### What the exercise asks
Find the line with "byteOf c.queue.length :: (c.queue.flatMap" in the entries below, then reproduce it and every line after it down to and including the line with "def InFlight.bytes (f", exactly.

### Data excerpts
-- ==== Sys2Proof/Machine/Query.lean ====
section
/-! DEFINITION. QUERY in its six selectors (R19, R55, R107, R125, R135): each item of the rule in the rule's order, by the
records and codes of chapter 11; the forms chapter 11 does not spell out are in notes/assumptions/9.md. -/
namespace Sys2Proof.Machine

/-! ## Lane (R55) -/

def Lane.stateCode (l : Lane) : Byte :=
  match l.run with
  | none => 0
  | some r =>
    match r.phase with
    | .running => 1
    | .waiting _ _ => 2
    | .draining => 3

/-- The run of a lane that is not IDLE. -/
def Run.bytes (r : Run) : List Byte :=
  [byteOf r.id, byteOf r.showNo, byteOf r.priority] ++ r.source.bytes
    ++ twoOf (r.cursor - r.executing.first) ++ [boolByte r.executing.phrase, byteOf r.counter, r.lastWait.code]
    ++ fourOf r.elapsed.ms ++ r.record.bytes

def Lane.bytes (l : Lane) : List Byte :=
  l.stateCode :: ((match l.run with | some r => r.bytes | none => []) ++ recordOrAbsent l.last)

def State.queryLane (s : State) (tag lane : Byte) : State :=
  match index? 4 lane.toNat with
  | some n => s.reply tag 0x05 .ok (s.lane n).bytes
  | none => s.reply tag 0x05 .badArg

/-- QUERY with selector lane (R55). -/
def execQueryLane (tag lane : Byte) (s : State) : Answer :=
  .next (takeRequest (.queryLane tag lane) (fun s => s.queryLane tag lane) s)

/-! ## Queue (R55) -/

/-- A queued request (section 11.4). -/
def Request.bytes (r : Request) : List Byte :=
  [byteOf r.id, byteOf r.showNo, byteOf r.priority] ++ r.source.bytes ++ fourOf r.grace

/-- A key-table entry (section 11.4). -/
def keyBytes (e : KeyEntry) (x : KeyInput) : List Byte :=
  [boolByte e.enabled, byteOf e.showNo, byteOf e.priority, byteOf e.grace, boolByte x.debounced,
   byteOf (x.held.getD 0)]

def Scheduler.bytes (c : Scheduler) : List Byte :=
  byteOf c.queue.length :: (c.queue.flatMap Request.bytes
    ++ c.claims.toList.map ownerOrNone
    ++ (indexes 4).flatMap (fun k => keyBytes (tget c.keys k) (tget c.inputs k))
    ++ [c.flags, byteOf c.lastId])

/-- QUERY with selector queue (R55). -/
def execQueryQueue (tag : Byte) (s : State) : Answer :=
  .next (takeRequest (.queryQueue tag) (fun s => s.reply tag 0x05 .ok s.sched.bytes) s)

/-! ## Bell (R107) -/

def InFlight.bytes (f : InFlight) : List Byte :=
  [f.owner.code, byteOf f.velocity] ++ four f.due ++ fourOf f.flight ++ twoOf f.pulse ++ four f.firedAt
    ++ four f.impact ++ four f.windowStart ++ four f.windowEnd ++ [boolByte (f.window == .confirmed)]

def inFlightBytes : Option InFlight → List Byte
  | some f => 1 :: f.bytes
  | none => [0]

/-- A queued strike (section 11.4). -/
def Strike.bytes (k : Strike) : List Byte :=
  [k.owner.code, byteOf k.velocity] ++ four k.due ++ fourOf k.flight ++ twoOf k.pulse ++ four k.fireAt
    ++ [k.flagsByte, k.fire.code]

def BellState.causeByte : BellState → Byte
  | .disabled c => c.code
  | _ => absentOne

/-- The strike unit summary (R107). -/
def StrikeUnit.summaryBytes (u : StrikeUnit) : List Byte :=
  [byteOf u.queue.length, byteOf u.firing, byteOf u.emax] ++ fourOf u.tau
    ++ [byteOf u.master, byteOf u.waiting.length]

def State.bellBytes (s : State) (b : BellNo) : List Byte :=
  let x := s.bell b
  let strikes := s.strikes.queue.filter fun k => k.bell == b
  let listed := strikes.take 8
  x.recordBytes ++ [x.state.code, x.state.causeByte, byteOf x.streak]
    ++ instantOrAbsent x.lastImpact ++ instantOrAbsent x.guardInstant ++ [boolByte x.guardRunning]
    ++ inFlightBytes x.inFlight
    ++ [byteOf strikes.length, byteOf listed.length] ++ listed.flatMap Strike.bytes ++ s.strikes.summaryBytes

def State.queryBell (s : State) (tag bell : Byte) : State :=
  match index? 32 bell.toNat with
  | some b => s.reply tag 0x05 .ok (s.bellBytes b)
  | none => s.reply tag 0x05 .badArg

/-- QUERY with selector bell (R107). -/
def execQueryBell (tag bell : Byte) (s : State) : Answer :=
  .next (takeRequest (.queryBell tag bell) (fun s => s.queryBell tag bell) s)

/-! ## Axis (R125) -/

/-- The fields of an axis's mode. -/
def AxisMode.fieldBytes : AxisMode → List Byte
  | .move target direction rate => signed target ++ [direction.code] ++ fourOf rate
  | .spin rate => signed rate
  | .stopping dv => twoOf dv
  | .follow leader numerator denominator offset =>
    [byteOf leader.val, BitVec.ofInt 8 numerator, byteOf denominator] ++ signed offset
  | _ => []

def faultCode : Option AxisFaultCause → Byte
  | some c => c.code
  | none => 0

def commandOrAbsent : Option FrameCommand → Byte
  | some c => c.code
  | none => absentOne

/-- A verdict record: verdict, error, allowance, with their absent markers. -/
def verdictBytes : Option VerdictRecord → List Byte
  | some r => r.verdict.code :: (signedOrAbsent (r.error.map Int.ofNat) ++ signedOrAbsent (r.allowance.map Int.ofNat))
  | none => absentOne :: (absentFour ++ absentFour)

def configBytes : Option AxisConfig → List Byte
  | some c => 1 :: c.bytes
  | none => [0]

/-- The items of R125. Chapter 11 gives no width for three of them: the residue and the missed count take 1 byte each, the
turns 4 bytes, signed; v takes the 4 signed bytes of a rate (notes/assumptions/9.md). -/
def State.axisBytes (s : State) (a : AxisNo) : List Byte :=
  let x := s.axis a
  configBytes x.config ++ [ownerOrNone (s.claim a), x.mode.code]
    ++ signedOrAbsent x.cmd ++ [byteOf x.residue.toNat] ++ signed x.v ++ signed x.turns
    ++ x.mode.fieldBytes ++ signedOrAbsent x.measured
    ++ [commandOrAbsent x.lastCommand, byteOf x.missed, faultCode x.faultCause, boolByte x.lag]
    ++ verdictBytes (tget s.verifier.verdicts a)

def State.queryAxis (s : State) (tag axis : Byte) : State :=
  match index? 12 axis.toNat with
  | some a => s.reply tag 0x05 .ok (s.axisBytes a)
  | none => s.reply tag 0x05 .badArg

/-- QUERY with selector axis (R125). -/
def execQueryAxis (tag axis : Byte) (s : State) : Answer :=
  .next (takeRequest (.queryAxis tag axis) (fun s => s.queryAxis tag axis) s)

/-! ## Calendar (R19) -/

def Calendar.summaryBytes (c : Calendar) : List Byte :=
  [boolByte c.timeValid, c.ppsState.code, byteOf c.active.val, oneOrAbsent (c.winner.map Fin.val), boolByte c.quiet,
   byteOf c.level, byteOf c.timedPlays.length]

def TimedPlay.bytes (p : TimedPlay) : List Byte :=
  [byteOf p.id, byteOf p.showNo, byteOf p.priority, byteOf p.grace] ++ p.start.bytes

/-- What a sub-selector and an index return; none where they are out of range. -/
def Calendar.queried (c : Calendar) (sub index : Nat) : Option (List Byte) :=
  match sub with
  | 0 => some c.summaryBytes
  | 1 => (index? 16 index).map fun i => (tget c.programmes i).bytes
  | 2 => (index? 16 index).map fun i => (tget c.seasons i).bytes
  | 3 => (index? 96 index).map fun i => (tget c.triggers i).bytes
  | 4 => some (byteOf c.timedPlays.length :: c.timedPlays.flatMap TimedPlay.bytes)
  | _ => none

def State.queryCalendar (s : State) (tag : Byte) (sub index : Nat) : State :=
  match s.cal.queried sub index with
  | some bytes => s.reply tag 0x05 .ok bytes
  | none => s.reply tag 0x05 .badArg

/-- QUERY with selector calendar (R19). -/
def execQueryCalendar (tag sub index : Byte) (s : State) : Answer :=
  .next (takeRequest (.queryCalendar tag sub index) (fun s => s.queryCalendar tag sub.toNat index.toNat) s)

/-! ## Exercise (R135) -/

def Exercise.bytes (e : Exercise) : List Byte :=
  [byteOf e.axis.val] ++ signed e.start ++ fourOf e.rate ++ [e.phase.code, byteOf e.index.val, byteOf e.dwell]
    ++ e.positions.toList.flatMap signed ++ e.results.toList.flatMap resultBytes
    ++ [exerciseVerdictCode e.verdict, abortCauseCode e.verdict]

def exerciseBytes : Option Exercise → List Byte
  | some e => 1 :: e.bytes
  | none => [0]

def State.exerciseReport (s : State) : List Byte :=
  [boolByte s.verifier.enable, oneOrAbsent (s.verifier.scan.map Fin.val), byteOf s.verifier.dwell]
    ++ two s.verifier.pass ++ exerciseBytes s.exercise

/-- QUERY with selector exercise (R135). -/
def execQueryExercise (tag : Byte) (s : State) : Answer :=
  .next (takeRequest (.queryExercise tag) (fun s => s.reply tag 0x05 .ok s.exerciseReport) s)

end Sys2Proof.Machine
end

### Answer space
  byteOf c.queue.length :: (c.queue.flatMap Request.bytes
    ++ c.claims.toList.map ownerOrNone
    ++ (indexes 4).flatMap (fun k => keyBytes (tget c.keys k) (tget c.inputs k))
    ++ [c.flags, byteOf c.lastId])

/-- QUERY with selector queue (R55). -/
def execQueryQueue (tag : Byte) (s : State) : Answer :=
  .next (takeRequest (.queryQueue tag) (fun s => s.reply tag 0x05 .ok s.sched.bytes) s)

/-! ## Bell (R107) -/

def InFlight.bytes (f : InFlight) : List Byte :=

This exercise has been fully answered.